RAW DATA: Begin

-- ==== Sys2Proof/Machine/Preempt.lean ====
section
/-! DEFINITION. Pre-emption, team save and restore, machine checks, lane retirement and resolved far faults (R112, R174,
R176 to R187, R217, R266). -/

namespace Sys2Proof.Machine

/-! ## The method (R177) -/

/-- How a team gives up its core. -/
inductive Method where
  | save | drain | flush
  deriving DecidableEq, Repr

/-- The method of one team: the first row of R177 that applies. Assumption 38, DEDUCED. -/
def State.method (s : State) (t : Team) : Method :=
  let d := s.die (t.core / 128)
  match s.grids[t.grid]? with
  | none => .save
  | some g =>
    if t.handler.isSome || t.doubleFault || t.raised.isSome then .save
    else if g.lr.prog != 0 && decide (g.lr.prog - t.prog ≤ field d.prectl 19 0) then .drain
    else if g.lr.idem && g.lr.prog != 0 && decide (100 * t.prog < field d.prectl 26 20 * g.lr.prog) then .flush
    else .save

/-- The resident teams among those of a set. Assumption 38, DEDUCED. -/
def State.residentSet (s : State) (ti : Nat) : List Nat :=
  (s.setOf ti).filter fun k => match s.teams[k]? with
    | some t => t.phase == .resident
    | none => false

/-- A change of several teams. -/
def State.modTeams (s : State) (l : List Nat) (f : Team → Team) : State := l.foldl (fun s k => s.modTeam k f) s

/-- Their issue stops, with no skid (R177, R180). -/
def State.stopTeams (s : State) (l : List Nat) : State :=
  (l.foldl State.halt s).modTeams l fun t => { t with stop := true }

/-- A failed lane pauses the team's core: a save that begins now takes effect after the pause (R186). -/
def State.paused (s : State) (t : Team) : Bool := (s.core t.core).pause

/-- Some group of some teams is frozen by a debug stop: they are not chosen for a save (R198). -/
def State.someFrozen (s : State) (l : List Nat) : Bool :=
  l.any fun k => match s.teams[k]? with
    | some t => t.groups.any fun g => !g.ended && s.frozen t g.grp
    | none => false

/-- The drain that a team begins now: its die's DRTMO as it stands at the choice (R177, R216). -/
def State.drainOf (s : State) (t : Team) : Drain := ⟨s.time, some (field (s.die (t.core / 128)).pretmo 15 0)⟩

/-- PREEMPT: a set drains or is flushed where all its teams would be, and is saved otherwise. -/
def execPreempt (team : Nat) (s : State) : Out :=
  match s.teams[team]? with
  | none => .next s
  | some t =>
    let l := s.residentSet team
    let all (m : Method) : Bool := l.all fun k => match s.teams[k]? with
      | some u => decide (s.method u = m)
      | none => true
    if l.isEmpty || t.stop || t.drain.isSome then .next s
    else if s.paused t then .next (s.push [.preempt team])
    else if all .drain then
      .next ((s.modTeams l fun t => { t with drain := some (s.drainOf t) }).push (l.map Instr.drainTimeout))
    else if s.someFrozen l then .next (s.push [.preempt team])
    else if all .flush then .next ((s.stopTeams l).push [.flushRestart team])
    else .next ((s.stopTeams l).push [.teamSave team])

/-- DRAIN_TIMEOUT: a team still resident when its time is over is saved. -/
def execDrainTimeout (team : Nat) (s : State) : Out :=
  match s.teams[team]? with
  | none => .next s
  | some t =>
    match t.drain.bind fun d => d.limit.map fun n => (d.start, n) with
    | none => .next s
    | some (t0, n) =>
      if t.phase != .resident || t.stop then .next s
      else if (s.time - t0).toNat < 1000 * n || s.someFrozen (s.residentSet team) || s.paused t then
        .next (s.push [.drainTimeout team])
      else .next ((s.stopTeams (s.residentSet team)).push [.teamSave team])

/-! ## Quiescence (R177, R180, R186, R198) -/

/-- A registration that its instance does not need to wait for (R289). Assumption 39, DEDUCED. -/
def EngOp.registered (o : EngOp) : Bool := (o.coll?.map fun c => !c.started).getD false

/-- Every issued instruction of the team has retired, its operations are over, its stores have drained, and a trap it was stopping
for has been delivered; no debug stop or lane failure holds its core. -/
def State.teamQuiet (s : State) (ti : Nat) : Bool :=
  match s.teams[ti]? with
  | none => true
  | some t =>
    let c := s.core t.core
    !c.pause && t.raised.isNone && (t.groups.all fun g => g.pend.isEmpty && g.stores.isEmpty && g.tlbHold.isNone && !s.frozen t g.grp) &&
    s.ops.all fun o => !(o.team == ti && o.queued && !o.registered)

/-! ## Flush (R177) -/

/-- A flushed team as it waits for placement: as it started, with the records and faults of its operations that no join has
delivered (R157, R274). -/
def Team.flushed (t : Team) (lr : LaunchRec) : Team :=
  let new := startTeam lr t.grid t.idx t.slot t.core t.placed (t.groups.map fun h => ⟨h.quarter, h.origin, h.coreSlot⟩) t.pins
  { new with
    phase := .waiting
    groups := (new.groups.zip t.groups).map fun (n, o) => { n with engFault := o.engFault, engRaces := o.engRaces } }

/-- FLUSH_RESTART: once quiet, the teams return to placement with their slots and nothing else. -/
def execFlushRestart (team : Nat) (s : State) : Out :=
  match s.teams[team]? with
  | none => .next s
  | some _ =>
    let l := s.residentSet team
    if l.isEmpty then .next s
    else if !l.all s.teamQuiet then .next (s.push [.flushRestart team])
    else
      let fresh (t : Team) : Team := ((s.grids[t.grid]?).map fun g => t.flushed g.lr).getD t
      let s := { s with ops := s.ops.filter fun o => !l.contains o.team || o.add.isSome || o.adding }.forgetOps
      .next ((s.modTeams l fresh).push [.teamRestore team])

/-! ## Save (R180, R266) -/

/-- The save area is written: its bytes are the save's own (a free value each); false where it faults. Assumption 39, DEDUCED. -/
def State.writeSave (s : State) (core ctx : Nat) (va : DWord) (stride : Nat) : State × Bool :=
  let pages := 1 + Config.freeChoice s.free % (stride / 4096)
  let bytes := (List.range (4096 * pages)).map fun k => Config.freeByte s.free k
  s.writeVa core ctx true va bytes

/-- The teams of a set are written one after the other; false where a save area faults. Assumption 39, DEDUCED. -/
def State.saveAll (s : State) : List Nat → State × Bool
  | [] => (s, true)
  | k :: l =>
    match s.teams[k]? with
    | none => s.saveAll l
    | some t =>
      let ctx := s.ctxOf t
      let stride := ((s.ctx? ctx).map Ctx.svstride).getD 0
      let base := ((s.ctx? ctx).map Ctx.svbase).getD 0
      match s.writeSave t.core ctx (base + BitVec.ofNat 64 t.slot * stride) stride.toNat with
      | (s, false) => (s, false)
      | (s, true) => s.saveAll l

/-- A save area of the team has faulted: it is drained with no timeout, and no other save takes it (R180). -/
def Team.unsavable (t : Team) : Bool := t.drain.any fun d => d.limit.isNone

/-- TEAM_SAVE: issue stops; once every team of the set is quiet, all are saved, or, where a save area faults, drained with
no timeout. -/
def execTeamSave (team : Nat) (s : State) : Out :=
  match s.teams[team]? with
  | none => .next s
  | some t =>
    let l := s.residentSet team
    let running := l.any fun k => match s.teams[k]? with
      | some u => !u.stop
      | none => false
    if l.isEmpty || l.any (fun k => (s.teams[k]?).any Team.unsavable) then .next s
    else if running then
      .next (if s.someFrozen l || s.paused t then s.push [.teamSave team] else (s.stopTeams l).push [.teamSave team])
    else if !(s.setAll team).all s.teamQuiet then .next (s.push [.teamSave team])
    else
      let ctx := s.ctxOf t
      match s.saveAll l with
      | (s, true) =>
        let s := s.modTeams l fun t => { t with phase := .saved, stop := false, drain := none }
        .next ((s.push [.teamRestore team]).parkSave t.core ctx)
      | (s, false) =>
        let s := s.modTeams l fun t => { t with stop := false, drain := some ⟨s.time, none⟩ }
        .next (s.tell (.context ctx t.slot kindSave))

/-! ## Restore (R153, R181, R266) -/

/-- `A[k] := max(A[0], …, A[k])`. -/
def raiseAcq (acq : List Word) : List Word :=
  (acq.foldl (fun (p : Word × List Word) a => (wordMax p.1 a, p.2 ++ [wordMax p.1 a])) (0, [])).2

/-- A group as it comes back: its seat on the core, its clocks. -/
def Group.reseat (g : Group) (st : Seat) (moved : Bool) : Group :=
  { g with
    quarter := st.quarter
    origin := st.origin
    coreSlot := st.slot
    acq := if moved then raiseAcq g.acq else g.acq }

/-- A team comes back on a core: saved, or flushed and so afresh. -/
def State.replace (s : State) (ti core : Nat) (seats : List Seat) (pins : List Pin) : State :=
  s.modTeam ti fun t =>
    let moved := t.core != core
    let groups := t.groups.mapIdx fun k g => g.reseat (seats.getD k ⟨g.quarter, g.origin, g.coreSlot⟩) moved
    { t with core := core, placed := s.free, phase := .resident, pins := pins, drain := none, stop := false, groups := groups }

/-- The registrations that a save withdrew, made again (R289). -/
def State.rejoin (s : State) (ti : Nat) : List Instr :=
  s.ops.filterMap fun o =>
    if o.team = ti then
      match o.coll? with
      | some c => if c.started then none else some (.collStart o.ctx c.key c.k)
      | none => none
    else none

/-- The teams of a set placed from a core on, each rank on its core. -/
def State.restoreAll (s : State) (base : Nat) : List Nat → State
  | [] => s
  | k :: l =>
    match s.teams[k]? with
    | none => s.restoreAll base l
    | some t =>
      match s.grids[t.grid]? with
      | none => s.restoreAll base l
      | some g =>
        let c := base + (if g.lr.clu then t.idx % 4 else 0)
        match s.fits c (g.ctx, g.lr.qc) g.lr (t.asks g.lr) g.lr.acct with
        | none => s.restoreAll base l
        | some (seats, pins) =>
          let s := ((s.replace k c seats pins).fitPins c pins).modGrid t.grid fun g => { g with lastCore := put g.lastCore t.slot c }
          (s.push (s.rejoin k)).restoreAll base l

/-- No returned team of the grid with a lower index could be placed (R39). -/
def State.firstBack (s : State) (ti : Nat) (t : Team) : Bool :=
  (s.returned t.grid).all fun k => (s.setOf ti).contains k || (s.restoreTo k).isNone || (match s.teams[k]? with
    | some u => decide (t.idx < u.idx)
    | none => true)

/-- TEAM_RESTORE: the set goes where it fits, once nothing that ranks before its grid, or before it in its grid, could be placed. -/
def execTeamRestore (team : Nat) (s : State) : Out :=
  match s.teams[team]? with
  | none => .next s
  | some t =>
    if t.phase != .saved && t.phase != .waiting then .next s
    else match s.restoreTo team with
      | none => .next (s.push [.teamRestore team])
      | some core =>
        if !s.first t.grid || !s.firstBack team t then .next (s.push [.teamRestore team])
        else .next ((s.restoreAll core (s.setOf team)).parkSave core (s.ctxOf t))

/-! ## Machine check (R174) -/

/-- What a handler's group was before its trap: its handler splits and folds as one split, its own call records gone. -/
def Group.unhandle (g : Group) (pc : DWord) (prv : Bool) : Group :=
  match g.shadow, g.splits.findSome? id with
  | some sh, some sp =>
    let lanes := g.splits.foldl (fun m o => m ||| (o.map Split.lanes).getD 0) (g.folds.foldl (fun m f => m ||| f.mask) 0)
    let mask := g.splits.foldl (fun m o => m ||| (o.map Split.mask).getD 0) (g.folds.foldl (fun m f => m ||| f.mask) 0)
    let own := g.calls.take (g.calls.length - sh.depth)
    let sp := { sp with lanes := lanes, mask := mask }
    let sp := match own.getLast? with
      | some c => { sp with base := c.base, frame := c.frame }
      | none => sp
    { g with splits := [none, none, none, none], folds := [], calls := g.calls.drop own.length }.leave sh.slot (some sp) pc prv
  | _, _ => g

/-- A handler's trap is given up (R174). Assumption 41, DEDUCED. -/
def Team.leaveHandler (t : Team) : Team :=
  match t.handler with
  | none => t
  | some h =>
    { t with
      handler := none
      groups := t.groups.map fun g => if g.grp = h then g.unhandle t.tpc (t.tstat.getLsbD 1) else g }

/-- The next instruction of a split that has not issued: the one after its BAR where it waits there. -/
def Split.nextPc (sp : Split) : DWord :=
  match sp.block with
  | .bar _ => sp.pc + 8
  | _ => sp.pc

/-- A team in handler state, or stopping for a trap, as a machine check finds it: the trap is given up and the halt goes on. No
group but `low`, which takes the check, may issue, and each keeps the skid it had; one whose trap is given up before its handler
runs holds it as pending (R168, R169, R174). Assumption 41, DEDUCED. -/
def Team.reHalt (t : Team) (low : Nat) : Team :=
  let given := (t.raised.filter fun r => r.grp != low).map fun r => (r.grp, r.trap.cause)
  { t with groups := t.groups.map fun g =>
    if g.grp = low then { g with skid := 0, pending := none, stopped := false }
    else
      { g with
        skid := if t.handler = some g.grp then 0 else g.skid
        pending := if (given.map Prod.fst) = some g.grp then given.map Prod.snd else g.pending
        stopped := g.stopped || t.handler.isSome || (given.map Prod.fst) = some g.grp } }

/-- One team's check: its lowest live group takes it before its next instruction. A double-faulted or halted team runs no handler
(R173, R318). Assumption 41, DEDUCED. -/
def State.checkTeam (s : State) (ti : Nat) : State :=
  match s.teams[ti]? with
  | none => s
  | some t =>
    if t.doubleFault || t.halted then s
    else
      let u := t.leaveHandler
      match u.groups.find? fun g => !g.ended with
      | none => s
      | some g =>
        let slot := g.turnSlot
        match (g.splits[slot]?).join with
        | some sp =>
          let tr := trapInfo 0x15 0
          if t.handler.isNone && t.raised.isNone then s.takeTrap ti g.grp slot sp.nextPc tr
          else
            let ccys := (t.raised.map Raised.ccys).getD 0
            let m := (t.reHalt g.grp).leaveHandler
            (s.setTeam ti { m with raised := some ⟨g.grp, slot, sp.nextPc, tr, false, ccys, none⟩ }).settleTrap ti
        | none => s

/-- MACHINE_CHECK: every resident team of the core; during the pause of a lane's retirement, after it (R186). -/
def execMachineCheck (core : Nat) (s : State) : Out :=
  if Config.numCores ≤ core then .next s
  else if (s.core core).pause then .next (s.push [.machineCheck core])
  else
    let mine := (List.range s.teams.length).filter fun k => match s.teams[k]? with
      | some t => t.phase == .resident && t.core == core
      | none => false
    .next (mine.foldl State.checkTeam s)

RAW DATA: End

#### AIM OF THE EXERCISE:
Could you transcribe the entries above word for word, from the line with "m with raised" down to the line with "def execMachineCheck (core", keeping both?

#### ANSWER BOX:
            (s.setTeam ti { m with raised := some ⟨g.grp, slot, sp.nextPc, tr, false, ccys, none⟩ }).settleTrap ti
        | none => s

/-- MACHINE_CHECK: every resident team of the core; during the pause of a lane's retirement, after it (R186). -/
def execMachineCheck (core : Nat) (s : State) : Out :=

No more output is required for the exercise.